有人皱着眉头问阮甜甜:“生什么事了?哪里有危险?”
阮甜甜抿着嘴,一句话也说不出来。
雌竞仿佛是某些女人的本能。
阮甜甜第一眼看到关宝珍那出众的美貌,心里就先不爽了三分。
第一次见面,关宝珍坐在马春梅身后,她确实没注意到关宝珍是孕妇,但阮北行调戏,明显觉得关宝珍好看,阮甜甜就很不爽了。
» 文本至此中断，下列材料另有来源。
/-- The halted state and the stopped state fetch nothing and change no register and no memory; STOP that began with T set
is followed by the trace exception (47_system_control.md R324, 60_exceptions.md R406). That the trace exception keeps the
sampled level is the model's choice (log 9). -/
def Obligations.HaltedAndStoppedRest : Prop :=
  ∀ s : State, s.extReset = false →
    (s.run = .halted → step s = .next { s with bus := [] }) ∧
    (s.run = .stopped → s.stopTrace = false → ¬s.interruptDue → step s = .next { s with bus := [], prevIpl := s.ipl }) ∧
    (s.run = .stopped → s.stopTrace = true → s.platform = .plain → isEven s.ssp = true →
      nextWith (step s) fun t =>
        ({ s with stopTrace := false } : State).exceptionTaken t .g1 s.sr.supervisor 9 s.pc ∧ t.draws = s.draws)

/-- An external reset, from any state: supervisor state, trace off, mask 7, no interrupt level seen, SSP and `PC` from the
reset vector; the data and address registers, USP, the condition codes and memory keep their values
(70_reset_and_hazards.md R420). That the step takes the input back, `extReset = false`, is the model's choice (log 24). -/
def Obligations.ExternalResetTaken : Prop :=
  ∀ s : State, s.extReset = true → s.platform = .plain →
    nextWith (step s) fun t =>
      t.sr = { s.sr.supervisor with i := 7 } ∧ t.prevIpl = 0 ∧ t.ssp = s.longAt 0 ∧ t.pc = s.longAt 4 ∧
        t.run = .normal ∧ t.d = s.d ∧ t.a = s.a ∧ t.usp = s.usp ∧ t.mem = s.mem ∧ t.xgroup = .g0 ∧ t.extReset = false

/-! ## Invariants of the whole machine -/

/-- The state after reset: supervisor state, T off, mask 7, SSP and `PC` from the reset vector, no interrupt level seen, the
reset window open (10_state.md R48, 70_reset_and_hazards.md R420). Nothing is said of the registers and condition codes the
spec gives no value for (log 1, log 6). That memory has its canonical form is the model's own (log 3). -/
def Obligations.ResetValues : Prop :=
  State.reset.sr.s = true ∧ State.reset.sr.t = false ∧ State.reset.sr.i = 7 ∧
    State.reset.ssp = State.reset.longAt 0 ∧ State.reset.pc = State.reset.longAt 4 ∧ State.reset.run = .normal ∧
    State.reset.xgroup = .g0 ∧ State.reset.prevIpl = 0 ∧ Memory.wf State.reset.mem = true

/-- Every step keeps memory in canonical form, which is the model's own way to hold the bytes (log 3). -/
def Obligations.StepKeepsMemoryCanonical : Prop :=
  ∀ s t : State, Memory.wf s.mem = true → step s = .next t → Memory.wf t.mem = true

/-- Every step answers a next state: nothing the spec leaves to the program stops the machine with a fault or a refusal
(60_exceptions.md R362, R383). It rests on the model's choices that every register holds a value (log 1) and that every byte
of memory reads as one (log 3), where the spec gives none. -/
def Obligations.StepAlwaysAnswersNext : Prop := ∀ s : State, ∃ t : State, step s = .next t

/-- No instruction executed in user state changes the privilege state, the trace bit, the interrupt mask or SSP, but by
taking an exception: S is set, T cleared, the mask kept, a frame whose status register word is of user state lies below SSP,
and `PC` is from a vector; or the frame could not be stacked and the processor halted (10_state.md R34, R37,
60_exceptions.md R350, R391, R405). On a platform that is not plain the frame itself can fault or be written over, and
nothing is said of it; an external reset that arrives within the instruction sets the mask to 7 (70_reset_and_hazards.md
R420). -/
def Obligations.UserStateProtected : Prop :=
  ∀ (i : Instr) (s t : State), s.sr.s = false → exec i s = .next t →
    (t.sr.s = false ∧ t.sr.t = s.sr.t ∧ t.sr.i = s.sr.i ∧ t.ssp = s.ssp) ∨
      (t.sr.s = true ∧ t.sr.t = false ∧ t.sr.i = s.sr.i ∧
        (s.platform = .plain → t.run = .halted ∨
          ((t.ssp = s.ssp - 6 ∨ t.ssp = s.ssp - 14) ∧ (t.wordAt (s.ssp - 6)).getLsbD 13 = false ∧
            ∃ v : Byte, t.pc = t.longAt (v.setWidth 32 * 4)))) ∨
      (s.platform.resetAfter ≠ none ∧ t.sr.s = true ∧ t.sr.t = false ∧ t.sr.i = 7)

/-- In supervisor state no instruction but MOVE to USP changes USP (10_state.md R27). -/
def Obligations.SupervisorKeepsUsp : Prop :=
  ∀ (i : Instr) (s t : State), s.sr.s = true → (∀ an, i ≠ .moveToUsp an) → exec i s = .next t → t.usp = s.usp

/-! ## Registers and condition codes -/

/-- The bits of SR that do not exist read as 0, and writes to them are ignored; a write of the condition codes replaces bits
4 to 0 and no other (10_state.md R36). -/
def Obligations.StatusRegisterMask : Prop :=
  (∀ w : Word, (Sr.ofWord w).toWord = w &&& 0xA71F) ∧ (∀ sr : Sr, Sr.ofWord sr.toWord = sr) ∧
    ∀ (sr : Sr) (b : BitVec 5), (sr.setCodes b).toWord = (sr.toWord &&& 0xFFE0) ||| b.setWidth 16

/-- A write of the low-order part of a data register holds the value there and keeps the bits above (10_state.md R21). -/
def Obligations.PartialRegisterWrite : Prop :=
  ∀ (s : State) (n : Reg) (sz : Size) (v : BitVec sz.bits),
    ((s.setDregLow n v).dreg n).setWidth sz.bits = v ∧
      (∀ j, sz.bits ≤ j → ((s.setDregLow n v).dreg n).getLsbD j = (s.dreg n).getLsbD j) ∧
      s.sameDataBut (s.setDregLow n v) n

/-- `add_flags`: the formulas of the rule, and what they are equivalent to (41_integer_arithmetic.md R181). -/
def Obligations.AddFlagsExact : Prop :=
  ∀ (w : Nat) (sr : Sr) (s d : BitVec w) (x : Bool), 0 < w →
    let r := d + s + BitVec.ofNat w x.toNat
    let v := (s.msb && d.msb && !r.msb) || (!s.msb && !d.msb && r.msb)
    let c := (s.msb && d.msb) || (!r.msb && d.msb) || (s.msb && !r.msb)
    sr.addFlags s d r = { sr with n := r.msb, z := r == 0#w, v := v, c := c, x := c } ∧
      (c = true ↔ 2 ^ w ≤ s.toNat + d.toNat + x.toNat) ∧ v = outOfRange w (s.toInt + d.toInt + x.toNat)

/-- `sub_flags`: the formulas of the rule, and what they are equivalent to; the comparisons keep X
(41_integer_arithmetic.md R182). -/
def Obligations.SubFlagsExact : Prop :=
  ∀ (w : Nat) (sr : Sr) (s d : BitVec w) (x : Bool), 0 < w →
    let r := d - s - BitVec.ofNat w x.toNat
    let v := (!s.msb && d.msb && !r.msb) || (s.msb && !d.msb && r.msb)
    let c := (s.msb && !d.msb) || (r.msb && !d.msb) || (s.msb && r.msb)
    sr.subFlags s d r = { sr with n := r.msb, z := r == 0#w, v := v, c := c, x := c } ∧
      sr.compareFlags s d r = { sr with n := r.msb, z := r == 0#w, v := v, c := c } ∧
      (c = true ↔ d.toNat < s.toNat + x.toNat) ∧ v = outOfRange w (d.toInt - s.toInt - x.toNat)
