/-- CMPM: the second operand is read through the registers that the first leaves (41_integer_arithmetic.md R192). -/
theorem compareMem_onlyCodes {sz : Size} {ay ax : Reg} (hy : s.operandAligned (.post ay) sz = true)
    (hx : (s.stepAddress (.post ay) sz).operandAligned (.post ax) sz = true) :
    ∃ t, compareMem sz ay ax s = .ok () t ∧
      ((s.stepAddress (.post ay) sz).stepAddress (.post ax) sz).onlyCodes t
        (compareOp (s.operand (.post ay) sz) ((s.stepAddress (.post ay) sz).operand (.post ax) sz) s.sr) s.pc := by
  obtain ⟨t, first, plain, pc, agrees⟩ := readThenStep_agrees h.1 (agrees_refl s) hy
  obtain ⟨u, second, -, pc', agrees'⟩ := readThenStep_agrees plain agrees hx
  have sr : u.sr = s.sr := by rw [agrees'.sr, stepAddress_sr, stepAddress_sr]
  refine ⟨_, ?_, agrees'.onlyCodes (pc'.trans pc ▸ onlyCodes_setSr u _)⟩
  simp only [compareMem, bind_apply, first, second, setCompare, modify_apply, sr]

end

/-- Settles O28: each reads its operands and writes the codes of the difference, or of the operand. -/
theorem comparisons : Obligations.Comparisons := by
  intro s h
  have codes : ∀ (sz : Size) (v d : BitVec sz.bits),
      compareOp v d s.sr = { differenceSr s.sr v d false with x := s.sr.x } :=
    fun sz v d => compareOp_eq (Size.bits_pos sz) s.sr v d
  refine ⟨fun sz ea dn hfit ha => ?_, fun v ea hea ha => ?_, fun ea an hfit ha => ?_, fun ea an hfit ha => ?_,
    fun sz y x hy hx => ?_, fun sz ea hea ha => ?_⟩
  · rw [← codes]
    exact nextWith_completed (i := .cmp sz ea dn) hfit rfl (compareDn_onlyCodes h ha dn)
  · rw [← codes]
    exact nextWith_completed (i := .cmpi v ea) hea rfl
      (compareImm_onlyCodes h (Ea.isAlterable_of_isDataAlterable hea) ha)
  · rw [← codes .l]
    exact nextWith_completed (i := .cmpaW ea an) hfit rfl (compareAn_onlyCodes h (sz := .w) ha an)
  · have compared := compareAn_onlyCodes h (sz := .l) ha an
    simp only [WideSize.toSize, signExtend_operand_long] at compared
    rw [← codes .l]
    exact nextWith_completed (i := .cmpaL ea an) hfit rfl compared
  · rw [← codes]
    exact nextWith_completed (i := .cmpm sz y x) rfl rfl (compareMem_onlyCodes h hy hx)
  · exact nextWith_completed (i := .tst sz ea) hea rfl (testEa_onlyCodes h ha)

end Sys2Proof.Machine
end

section
/-! MULU, MULS, DIVU and DIVS: products, quotients and remainders as numbers, the overflow and the trap of a divisor of
zero (41_integer_arithmetic.md R193, R194, R196, R197, 60_exceptions.md R381). -/

namespace Sys2Proof.Machine

/-! ### Words as numbers with sign -/

theorem toInt_word_bounds (v : Word) : -32768 ≤ v.toInt ∧ v.toInt ≤ 32767 := by
  have := v.toInt_lt
  have := v.le_toInt
  omega

theorem toInt_ofInt_word {n : Int} (h : -32768 ≤ n ∧ n ≤ 32767) : (BitVec.ofInt 16 n).toInt = n := by
  rw [BitVec.toInt_ofInt]
  exact Int.bmod_eq_of_le (by omega) (by omega)

/-! ### Multiplication -/

theorem mulUnsigned_toNat (s d : Word) : (mulUnsigned s d).toNat = d.toNat * s.toNat := by
  rw [mulUnsigned, BitVec.toNat_ofNat]
  exact Nat.mod_eq_of_lt ((Nat.mul_lt_mul'' d.isLt s.isLt).trans_eq (by decide))

theorem mulSigned_toInt (s d : Word) : (mulSigned s d).toInt = d.toInt * s.toInt := by
  have bound : |d.toInt * s.toInt| ≤ 32768 * 32768 := by
    rw [abs_mul]
    exact mul_le_mul (abs_le.mpr (by have := toInt_word_bounds d; omega))
      (abs_le.mpr (by have := toInt_word_bounds s; omega)) (abs_nonneg _) (by decide)
  rw [abs_le] at bound
  rw [mulSigned, BitVec.toInt_ofInt]
  exact Int.bmod_eq_of_le (by omega) (by omega)

/-- A product by a word operand: the whole register, and the codes of the product (41_integer_arithmetic.md R196,
R197). -/
theorem multiplyDn_onlyData {s : State} (h : s.ready) {ea : Ea} (ha : s.operandAligned ea .w = true) (dn : Reg)
    (multiply : Word → Word → Long) :
    let p := multiply (s.operand ea .w) ((s.dreg dn).setWidth 16)
    ∃ t, multiplyDn ea dn multiply s = .ok () t ∧
      (s.stepAddress ea .w).onlyData t dn p (s.sr.logicFlags p) (s.pc + BitVec.ofNat 32 (2 * ea.words.length)) := by
  refine ⟨_, ?_, operandRead_onlyData s ea .w dn _ _⟩
  simp only [multiplyDn, bind_apply, readEa_ready h ha, modify_apply, operandRead_dreg, operandRead_sr]

/-- Settles O29: the product of two words is a long word, with and without sign. -/
theorem multiplication : Obligations.Multiplication := by
  intro ea dn s h hea hfit ha u v d next
  have wellFormed : (ea.isData && ea.fits .w) = true := Bool.and_eq_true_iff.mpr ⟨hea, hfit⟩
  obtain ⟨t, ht, unsigned⟩ := multiplyDn_onlyData h ha dn mulUnsigned
  obtain ⟨t', ht', signed⟩ := multiplyDn_onlyData h ha dn mulSigned
  exact ⟨nextWith_completed (i := .mulu ea dn) wellFormed rfl ⟨t, ht, _, mulUnsigned_toNat v d, unsigned⟩,
    nextWith_completed (i := .muls ea dn) wellFormed rfl ⟨t', ht', _, mulSigned_toInt v d, signed⟩⟩

/-! ### Quotient and remainder -/

/-- An unsigned quotient that fits in a word, and the remainder (41_integer_arithmetic.md R194). -/
theorem divUnsigned_fits {n : Long} {m : Word} (hm : m ≠ 0) (h : n.toNat / m.toNat < 2 ^ 16) :
    ∃ q rem : Word, divUnsigned n m = some (rem, q) ∧ q.toNat = n.toNat / m.toNat ∧ rem.toNat = n.toNat % m.toNat := by
  have positive : 0 < m.toNat := Nat.pos_of_ne_zero fun e => hm (BitVec.eq_of_toNat_eq e)
  have remainder : n.toNat % m.toNat < 2 ^ 16 := (Nat.mod_lt _ positive).trans m.isLt
  exact ⟨_, _, if_neg (by omega), by rw [BitVec.toNat_ofNat, Nat.mod_eq_of_lt h],
    by rw [BitVec.toNat_ofNat, Nat.mod_eq_of_lt remainder]⟩

theorem divUnsigned_overflow {n : Long} {m : Word} (h : ¬n.toNat / m.toNat < 2 ^ 16) : divUnsigned n m = none :=
  if_pos (by omega)

theorem outOfRange_word (n : Int) : outOfRange 16 n = false ↔ -32768 ≤ n ∧ n ≤ 32767 := by
  rw [outOfRange, Bool.or_eq_false_iff, decide_eq_false_iff_not, decide_eq_false_iff_not]
  omega

/-- A signed quotient that fits in a word, and the remainder with the sign of the dividend (41_integer_arithmetic.md
R193). -/
theorem divSigned_fits {n : Long} {m : Word} (hm : m ≠ 0) (h : outOfRange 16 (n.toInt.tdiv m.toInt) = false) :
    ∃ q rem : Word, divSigned n m = some (rem, q) ∧ q.toInt = n.toInt.tdiv m.toInt ∧
      rem.toInt = n.toInt.tmod m.toInt := by
  rw [outOfRange_word] at h
  have nonzero : m.toInt ≠ 0 := fun e => hm (BitVec.eq_of_toInt_eq e)
  have remainder : -32768 ≤ n.toInt.tmod m.toInt ∧ n.toInt.tmod m.toInt ≤ 32767 := by
    have small : (n.toInt.tmod m.toInt).natAbs < m.toInt.natAbs := by
      rw [Int.natAbs_tmod]
      exact Nat.mod_lt _ (Int.natAbs_pos.mpr nonzero)
    have := toInt_word_bounds m
    omega
  have difference : n.toInt - n.toInt.tdiv m.toInt * m.toInt = n.toInt.tmod m.toInt := by
    rw [Int.tmod_def, Int.mul_comm]
  refine ⟨_, _, if_neg (by omega), toInt_ofInt_word h, ?_⟩
  rw [difference, toInt_ofInt_word remainder]

theorem divSigned_overflow {n : Long} {m : Word} (h : ¬outOfRange 16 (n.toInt.tdiv m.toInt) = false) :
    divSigned n m = none := by
  rw [outOfRange_word] at h
  exact if_pos (by omega)

/-! ### Division -/

/-- A group 2 exception of the running instruction (60_exceptions.md R351). -/
theorem raiseTrap_ready {s : State} (h : s.platform = .plain) (he : isEven s.ssp = true) (v : Byte) :
    ∃ t, raiseTrap v s = .ok () t ∧ s.exceptionTaken t .g2 s.sr.supervisor v s.pc ∧ t.draws = s.draws :=
  takeException_ready h he .g2 (.internal v) s.pc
阮甜甜眼珠一转,一个念头闪过脑海——这或许是个好机会。
她心虚地摇摇头,盯着关宝珍和华砚星看,一边把嘴巴闭得紧紧的,那副神情,活脱脱就是一副“我看到了,但我不能说”的样子。
她到底看到什么了?
她看到一个挺着大肚子的孕妇,和一个年轻俊朗的男人站得很近。
孤男寡女的,站得那么近,又引得阮甜甜一个小姑娘吓得尖叫。
他们刚才……该不会是在做什么见不得人的事吧!
关宝珍被这阵仗弄得莫名其妙。
她和华砚星今天之前,除了见面时客套地叫过一声“大哥”,华砚星点过一次头,就再没任何交集,连正经话都没说过一句。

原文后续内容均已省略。